> Task requirements:
Copy out exactly the lines below that run from the one holding "-- hazel side of compute threads" to the one holding "-- hosts and fabric", keeping both of those lines and no others.

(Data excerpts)

-- ==== Sys2Proof/Syntax.lean ====
section
/-! DEFINITION. The instructions of the GV4 and the events of its devices: one constructor for each row of the
opcode table (R60, and the steps of the ordering machine, the engines and the device controllers). -/

namespace Sys2Proof

/-- The fields every instruction word carries beside OP, D, A, B and L (R41): the chain bit C, the stall count S,
and the guard, which holds when p[P] XOR N (R46). -/
structure Hdr where
  c : Bool
  s : Fin 8
  n : Bool
  p : Fin 8
  deriving DecidableEq, Repr

/-- The second source of rows 0-4 (R44): the register B (L = 0), E1 (L = 1) or E2:E1 (L = 2). -/
inductive Src2 where
  | reg (b : Fin 32)
  | imm (e1 : Ext)
  | imm64 (e1 e2 : Ext)
  deriving DecidableEq, Repr

/-- The extension words of a row-5 instruction, `trap` or `brk`: none, E1, or E1 and E2 (R45). -/
inductive Exts where
  | none
  | one (e1 : Ext)
  | two (e1 e2 : Ext)
  deriving DecidableEq, Repr

/-- The mask of `gsync` and the count of `txw`: register A (L = 0) or E1 (L = 1) (R45). -/
inductive RegOrExt where
  | reg (a : Fin 32)
  | ext (e1 : Ext)
  deriving DecidableEq, Repr

/-- A compute thread: flat core (die × 48 + core), lane, slot (R10). -/
structure ThreadId where
  core : Nat
  lane : Nat
  slot : Nat
  deriving DecidableEq, Repr

/-- The compute die and the logical core of a thread (R10). -/
def ThreadId.die (t : ThreadId) : Nat := t.core / 48
def ThreadId.logical (t : ThreadId) : Nat := t.core % 48
/-- The lane group, and the position in the group (R10). -/
def ThreadId.laneGroup (t : ThreadId) : Nat := t.lane / 32
def ThreadId.pos (t : ThreadId) : Nat := t.lane % 32
/-- Bits 18:0 of WHO (R199): die, core, lane, slot. -/
def ThreadId.posWord (t : ThreadId) : Nat :=
  t.die * 0x10000 + t.logical * 0x400 + t.lane * 8 + t.slot
/-- The identifier lies in the ranges of R10. -/
def ThreadId.valid (t : ThreadId) : Bool := t.core < 384 && t.lane < 128 && t.slot < 8

/-- A common register image (R30): x0-x31, f0-f31 and the low byte of fcsr. -/
structure Image where
  x : Vector Word 32
  f : Vector Word 32
  fcsr : BitVec 8
  deriving DecidableEq, Repr

/-- An access by a master outside the compute cores, as one step on M (R263): `write` holds the little-endian
value of a write. -/
structure OuterAccess where
  addr : Nat
  size : Nat
  write : Option Nat
  deriving DecidableEq, Repr

/-- The tables that module firmware keeps in memory that belongs to no partition: context descriptors (R362), security entries (R399)
and the admission table (R390). -/
inductive FwTable where
  | context | security | admission
  deriving DecidableEq, Repr

/-- A thread of a hazel core as system software places it (R377): its context, the compute thread that it is when away, its image and
pc, the widened grid whose end it waits for with the return address, whether it sleeps on a ticket, and its privilege. -/
structure HazelThread where
  ctx : Nat
  home : Option ThreadId
  img : Image
  pc : Word
  grid : Option Nat
  ret : Word
  asleep : Bool
  user : Bool
  deriving DecidableEq, Repr

/-- What HAZEL_ACCESS does: an access by the instruction at `pc`; of a doubleword of an entry of a firmware table; or system
software places a thread on the core, or takes its thread off it (R377). -/
inductive HazelOp where
  | mem (pc : Word) (x : OuterAccess)
  | table (t : FwTable) (entry off : Nat) (write : Option Word)
  | place (h : HazelThread)
  | remove
  deriving DecidableEq, Repr

/-- A request on a host link (R399): for identity, certificates and measurements, or a tenant's TDISP session, which binds a context with
the key of its slot. -/
inductive SpdmMsg where
  | measure (link : Fin 2)
  | bind (ctx slot : Nat) (key : BitVec 512)
  deriving DecidableEq, Repr

/-- The TLB that asks for a walk (R302). -/
inductive TlbKind where
  | fetch | access | stream | tile
  deriving DecidableEq, Repr

/-- The exceptions of an away thread on the hazel side (R410). -/
inductive HazelExc where
  | pageNotResident | otherFault | misaligned | illegal | watchpoint | ebreak
  deriving DecidableEq, Repr

/-- Where an uncorrectable pewter error lies (R357): a checkpoint slot; `n` granules from the `g`-th of a core on; `n` rows from a tile's
`row`-th on; the escaped-write log, a commit reply or a status record that holds something of the context `ctx`. -/
inductive PewterWhere where
  | checkpointSlot (t : ThreadId) (k : Fin 2)
  | granule (core : Nat) (g n : Nat)
  | tileRow (core : Nat) (tile row n : Nat)
  | log (core ctx : Nat)
  deriving DecidableEq, Repr

/-- A partition descriptor (R369). -/
structure PartDesc where
  part : Nat
  active : Bool
  slotLo : Nat
  slotN : Nat
  rowLo : Nat
  rowN : Nat
  tileLo : Nat
  tileN : Nat
  ways : BitVec 24
  budget : Nat
  blocks : List Nat
  notice : Nat
  hints : Nat
  deriving DecidableEq, Repr

/-- The payload of a launch packet (R389). -/
structure LaunchPacket where
  dstMod : Nat
  srcMod : Nat
  tenant : Nat
  node : Word
  seq : Word
  stamp : Word
  record : List Word
  deriving DecidableEq, Repr

/-- One constructor per row of the opcode table. The first group are the instruction words of rows 0-7 of the
opcode map (R60); the second are the steps of the ordering machine, the engines and the device controllers, each
with the parties it names. -/
inductive Instr where
  -- row 0 (R103)
  | add (h : Hdr) (d a : Fin 32) (b : Src2)
  | sub (h : Hdr) (d a : Fin 32) (b : Src2)
  | addw (h : Hdr) (d a : Fin 32) (b : Src2)
  | subw (h : Hdr) (d a : Fin 32) (b : Src2)
  | mul (h : Hdr) (d a : Fin 32) (b : Src2)
  | mulw (h : Hdr) (d a : Fin 32) (b : Src2)
  | mulh (h : Hdr) (d a : Fin 32) (b : Src2)
  | mulhz (h : Hdr) (d a : Fin 32) (b : Src2)
  | div (h : Hdr) (d a : Fin 32) (b : Src2)
  | divz (h : Hdr) (d a : Fin 32) (b : Src2)
  | rem (h : Hdr) (d a : Fin 32) (b : Src2)
  | remz (h : Hdr) (d a : Fin 32) (b : Src2)
  | min (h : Hdr) (d a : Fin 32) (b : Src2)
  | max (h : Hdr) (d a : Fin 32) (b : Src2)
  | minz (h : Hdr) (d a : Fin 32) (b : Src2)
  | maxz (h : Hdr) (d a : Fin 32) (b : Src2)
  -- row 1 (R105)
  | and (h : Hdr) (d a : Fin 32) (b : Src2)
  | or (h : Hdr) (d a : Fin 32) (b : Src2)
  | xor (h : Hdr) (d a : Fin 32) (b : Src2)
  | andn (h : Hdr) (d a : Fin 32) (b : Src2)
  | sll (h : Hdr) (d a : Fin 32) (b : Src2)
  | srl (h : Hdr) (d a : Fin 32) (b : Src2)
  | sra (h : Hdr) (d a : Fin 32) (b : Src2)
  | rot (h : Hdr) (d a : Fin 32) (b : Src2)
  | clz (h : Hdr) (d a : Fin 32)
  | ctz (h : Hdr) (d a : Fin 32)
  | popc (h : Hdr) (d a : Fin 32)
  | brev (h : Hdr) (d a : Fin 32)
  | bfx (h : Hdr) (d a : Fin 32) (b : Src2)
  | bfi (h : Hdr) (d a : Fin 32) (b : Src2)
  | clmul (h : Hdr) (d a : Fin 32) (b : Src2)
  | clmulh (h : Hdr) (d a : Fin 32) (b : Src2)
  -- row 2 (R107-R113, R61)
  | icmp (h : Hdr) (cond : Fin 4) (pd : Fin 8) (a : Fin 32) (b : Src2)
  | sel (h : Hdr) (d a : Fin 32) (b : Src2)
  | sh1add (h : Hdr) (d a : Fin 32) (b : Src2)
  | sh2add (h : Hdr) (d a : Fin 32) (b : Src2)
  | sh3add (h : Hdr) (d a : Fin 32) (b : Src2)
  | sh4add (h : Hdr) (d a : Fin 32) (b : Src2)
  | plog (h : Hdr) (fn : Fin 4) (pd : Fin 8) (ia : Bool) (pa : Fin 8) (ib : Bool) (pb : Fin 8)
  | pmovPg (h : Hdr) (d : Fin 32)
  | pmovGp (h : Hdr) (a : Fin 32)
  | gets (h : Hdr) (d : Fin 32) (sr : Fin 32)
  | sets (h : Hdr) (sr : Fin 32) (b : Src2)
  | entryw (h : Hdr)
  | yield (h : Hdr) (b : Src2)
  | hresumeRetry (h : Hdr) (a : Fin 32)
  | hresumeKill (h : Hdr) (a : Fin 32)
  | hresumeTerm (h : Hdr) (a : Fin 32)
  | nop (h : Hdr)
  -- row 3 (R114)
  | faddS (h : Hdr) (d a : Fin 32) (b : Src2)
  | fsubS (h : Hdr) (d a : Fin 32) (b : Src2)
  | fmulS (h : Hdr) (d a : Fin 32) (b : Src2)
  | ffmaS (h : Hdr) (d a : Fin 32) (b : Src2)
  | fminS (h : Hdr) (d a : Fin 32) (b : Src2)
  | fmaxS (h : Hdr) (d a : Fin 32) (b : Src2)
  | fdivS (h : Hdr) (d a : Fin 32) (b : Src2)
  | fsqrtS (h : Hdr) (d a : Fin 32)
  | faddD (h : Hdr) (d a : Fin 32) (b : Src2)
  | fsubD (h : Hdr) (d a : Fin 32) (b : Src2)
  | fmulD (h : Hdr) (d a : Fin 32) (b : Src2)
  | ffmaD (h : Hdr) (d a : Fin 32) (b : Src2)
  | fminD (h : Hdr) (d a : Fin 32) (b : Src2)
  | fmaxD (h : Hdr) (d a : Fin 32) (b : Src2)
  | fdivD (h : Hdr) (d a : Fin 32) (b : Src2)
  | fsqrtD (h : Hdr) (d a : Fin 32)
  -- row 4 (R117-R131)
  | fcmpS (h : Hdr) (cond : Fin 4) (pd : Fin 8) (a : Fin 32) (b : Src2)
  | fcmpD (h : Hdr) (cond : Fin 4) (pd : Fin 8) (a : Fin 32) (b : Src2)
  | fcvt (h : Hdr) (d a : Fin 32) (code : Fin 32)
  | funaryS (h : Hdr) (d a : Fin 32) (code : Fin 32)
  | funaryD (h : Hdr) (d a : Fin 32) (code : Fin 32)
  | fmv (h : Hdr) (d a : Fin 32) (code : Fin 32)
  | pfmaH (h : Hdr) (d a : Fin 32) (b : Src2)
  | pfmaB (h : Hdr) (d a : Fin 32) (b : Src2)
  | fdotH (h : Hdr) (d a : Fin 32) (b : Src2)
  | fdotB (h : Hdr) (d a : Fin 32) (b : Src2)
  | idotB (h : Hdr) (d a : Fin 32) (b : Src2)
  | paddH (h : Hdr) (d a : Fin 32) (b : Src2)
  | pmulH (h : Hdr) (d a : Fin 32) (b : Src2)
  | pshuf (h : Hdr) (d a : Fin 32) (b : Src2)
  -- row 5 (R133-R160): b is the five-bit B field
  | ld (h : Hdr) (d a b : Fin 32) (e : Exts)
  | st (h : Hdr) (d a b : Fin 32) (e : Exts)
  | lda (h : Hdr) (d a b : Fin 32) (e : Exts)
  | stl (h : Hdr) (d a b : Fin 32) (e : Exts)
  | ldnr (h : Hdr) (d a b : Fin 32) (e : Exts)
  | ldf (h : Hdr) (d a b : Fin 32) (e : Exts)
  | stf (h : Hdr) (d a b : Fin 32) (e : Exts)
  | pref (h : Hdr) (a b : Fin 32) (e : Exts)
  | pgreq (h : Hdr) (d a : Fin 32) (e : Exts)
  | atom (h : Hdr) (d a b : Fin 32) (e : Exts)
  | cas (h : Hdr) (d a b : Fin 32) (e : Exts)
  | fence (h : Hdr) (b : Fin 32)
  | pfenceCore (h : Hdr)
  | pfenceModule (h : Hdr)
  | waitc (h : Hdr) (cond : Fin 4) (pd : Fin 8) (a b : Fin 32) (e : Exts)
  | tlbiPage (h : Hdr) (d a : Fin 32)
  | tlbiCtx (h : Hdr) (d : Fin 32)
  | tlbiPart (h : Hdr) (d : Fin 32)
  -- row 6 (R168-R207)
  | next (h : Hdr) (e1 : Ext)
  | nextp (h : Hdr) (e1 e2 : Ext)
  | nextg (h : Hdr) (a : Fin 32)
  | call (h : Hdr) (e1 : Ext)
  | callg (h : Hdr) (a : Fin 32)
  | ret (h : Hdr) (a : Fin 32)
  | exit (h : Hdr)
  | region (h : Hdr) (e1 e2 : Ext)
  | gsync (h : Hdr) (m : RegOrExt)
  | vote (h : Hdr) (d : Fin 32) (inv : Bool) (pa : Fin 8) (code : Fin 32)
  | shfl (h : Hdr) (d a b : Fin 32)
  | barSync (h : Hdr) (a b : Fin 32)
  | barArr (h : Hdr) (a b : Fin 32)
  | recd (h : Hdr) (d a : Fin 32)
  | sysc (h : Hdr) (a : Fin 32)
  | trap (h : Hdr) (e : Exts)
  | brk (h : Hdr) (e : Exts)
  -- row 7 (R208-R243)
  | mma (h : Hdr) (d a b : Fin 32)
  | mmas (h : Hdr) (d a b : Fin 32)
  | mmat (h : Hdr) (d a b : Fin 32)
  | accz (h : Hdr) (d : Fin 32)
  | accrd (h : Hdr) (d a b : Fin 32)
  | accwr (h : Hdr) (d a b : Fin 32)
  | acccvt (h : Hdr) (a b : Fin 32)
  | txf (h : Hdr) (a : Fin 32)
  | txw (h : Hdr) (m : RegOrExt)
  | scfg (h : Hdr) (q : Fin 8) (a : Fin 32)
  | qpop (h : Hdr) (d : Fin 32) (isF : Bool) (q : Fin 8) (pv : Fin 8)
  | qpush (h : Hdr) (q : Fin 8) (a : Fin 32) (isF : Bool)
  | sctlStart (h : Hdr) (q : Fin 8)
  | sctlStop (h : Hdr) (q : Fin 8)
  | sctlDrain (h : Hdr) (q : Fin 8)
  -- steps of threads, buffers and engines
  | yieldEnd (bundle : Nat)
  | txwCompletion (bundle : Nat)
  | streamReadAhead (team : Nat) (q : Fin 8)
  | load (t : ThreadId) (k : Nat)
  | store (t : ThreadId) (k : Nat)
  | rmw (iid : Nat)
  | fencePerform (t : ThreadId) (k : Nat)
  | drain (core : Nat) (entry : Nat)
  | publish (core : Nat)
  | durable (t : ThreadId)
  | wake (t : ThreadId)
  | expire (t : ThreadId)
  | enqueue (cmd : Nat)
  | granuleWrite (cmd : Nat) (target : Nat)
  | sectorWrite (cmd : Nat)
  | completion (cmd : Nat)
  | walk (core : Nat) (ctx : Nat) (va : Word) (kind : TlbKind) (lane : Option Nat) (write : Bool)
  | faultQueueEntry (report : Nat)
  -- issue, launch and release
  | issue (core : Nat) (lg : Fin 4)
  | mergeWindow (bundle : Nat)
  | runaheadEntry (bundle : Nat)
  | runaheadRestore (bundle : Nat)
  | wideningCall (hazel : Nat) (target : Word) (link : Fin 32)
  | launchForm (ctx : Nat) (qcb : Word)
  | dispatch (part : Nat)
  | teamRelease (team : Nat)
  -- hazel side of compute threads
  | arrival (t : ThreadId)
  | hazelReturn (t : ThreadId) (jalr target : Word) (img : Image)
  | nestedCrossing (t : ThreadId) (jal target : Word) (link : Fin 32) (img : Image)
  | hazelException (t : ThreadId) (exc : HazelExc) (pc tval : Word) (size acc : Nat) (img : Image)
  | serviceReply (ctx : Nat)
  -- hosts and fabric
  | hostRecord (link : Fin 2) (window : Nat) (off size : Nat) (record : List Word)
  | launchPacket (p : LaunchPacket)
  | hostAccess (link : Fin 2) (x : OuterAccess)
  | accountingPeriod
  -- page moves
  | moveRequest (iod : Fin 2)
  | moveRelease (move : Nat)
  | peerTimeout (move : Nat)
  | pinEnd (ctx : Nat) (vpage : Word)
  -- CSRs of the hazel cores: written with a value, or read
  | vkpcu (hazelCore : Nat) (machine : Bool) (v : Option Word)
  | vkblk (hazelCore : Nat) (machine : Bool) (v : Option Word)
  | vkqwin (hazelCore : Nat) (machine : Bool) (v : Option Word)
  | vkinj (hazelCore : Nat) (machine : Bool) (v : Option Word)
  | vkhome (hazelCore : Nat) (v : Option Word)
  -- losses, gating and power
  | injectedRailEvent (hazelCore : Nat) (stages : List (ThreadId × Nat))
  | unplannedLoss (core : Nat) (hard : Bool) (stages : List (ThreadId × Nat))
  | correctableError (core : Nat)
  | pewterError (w : PewterWhere)
  | plannedGating (core : Nat)
  | gatedCoreWake (core : Nat)
  | nearThresholdEntry (core : Nat) (lg : Fin 4)
  | nominalReturn (core : Nat) (lg : Fin 4)
  | railHoldExpiry (quad : Nat)
  | railSettled (quad : Nat)
  | clockMask (core : Nat) (mask : BitVec 32)
  | ptpSync (ahead : Bool)
  -- contexts and partitions
  | run (ctx : Nat)
  | runStart (ctx : Nat)
  | save (ctx : Nat)
  | saveStop (ctx : Nat)
  | terminate (ctx : Nat)
  | rearm (ctx : Nat)
  | partitionTableUpdate (p : PartDesc)
  | blockMoveRequest
  | removeAcknowledgment (block : Nat)
  | removeDeadline (block : Nat)
  | scrubComplete (block : Nat) (error : Bool)
  | addAcknowledgment (block : Nat)
  -- module
  | epoch
  | epochComplete
  | modulePowerLoss
  | powerRestore
  | spdmRequest (m : SpdmMsg)
  | bootStage (signatureGood : Bool)
  | hazelAccess (hazelCore : Nat) (x : HazelOp)
  | peerModuleAccess (module : Nat) (x : OuterAccess)
  | frozenGroupRestart (t : ThreadId) (pcs : List (ThreadId × Option Word))
  | frozenSourceClear (module : Nat)
  | waiterReread (t : ThreadId)
  | interlockedResultWrite (t : ThreadId) (k : Nat)
  deriving DecidableEq, Repr

end Sys2Proof
end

> Exercise answer:
  -- hazel side of compute threads
  | arrival (t : ThreadId)
  | hazelReturn (t : ThreadId) (jalr target : Word) (img : Image)
  | nestedCrossing (t : ThreadId) (jal target : Word) (link : Fin 32) (img : Image)
  | hazelException (t : ThreadId) (exc : HazelExc) (pc tval : Word) (size acc : Nat) (img : Image)
  | serviceReply (ctx : Nat)
  -- hosts and fabric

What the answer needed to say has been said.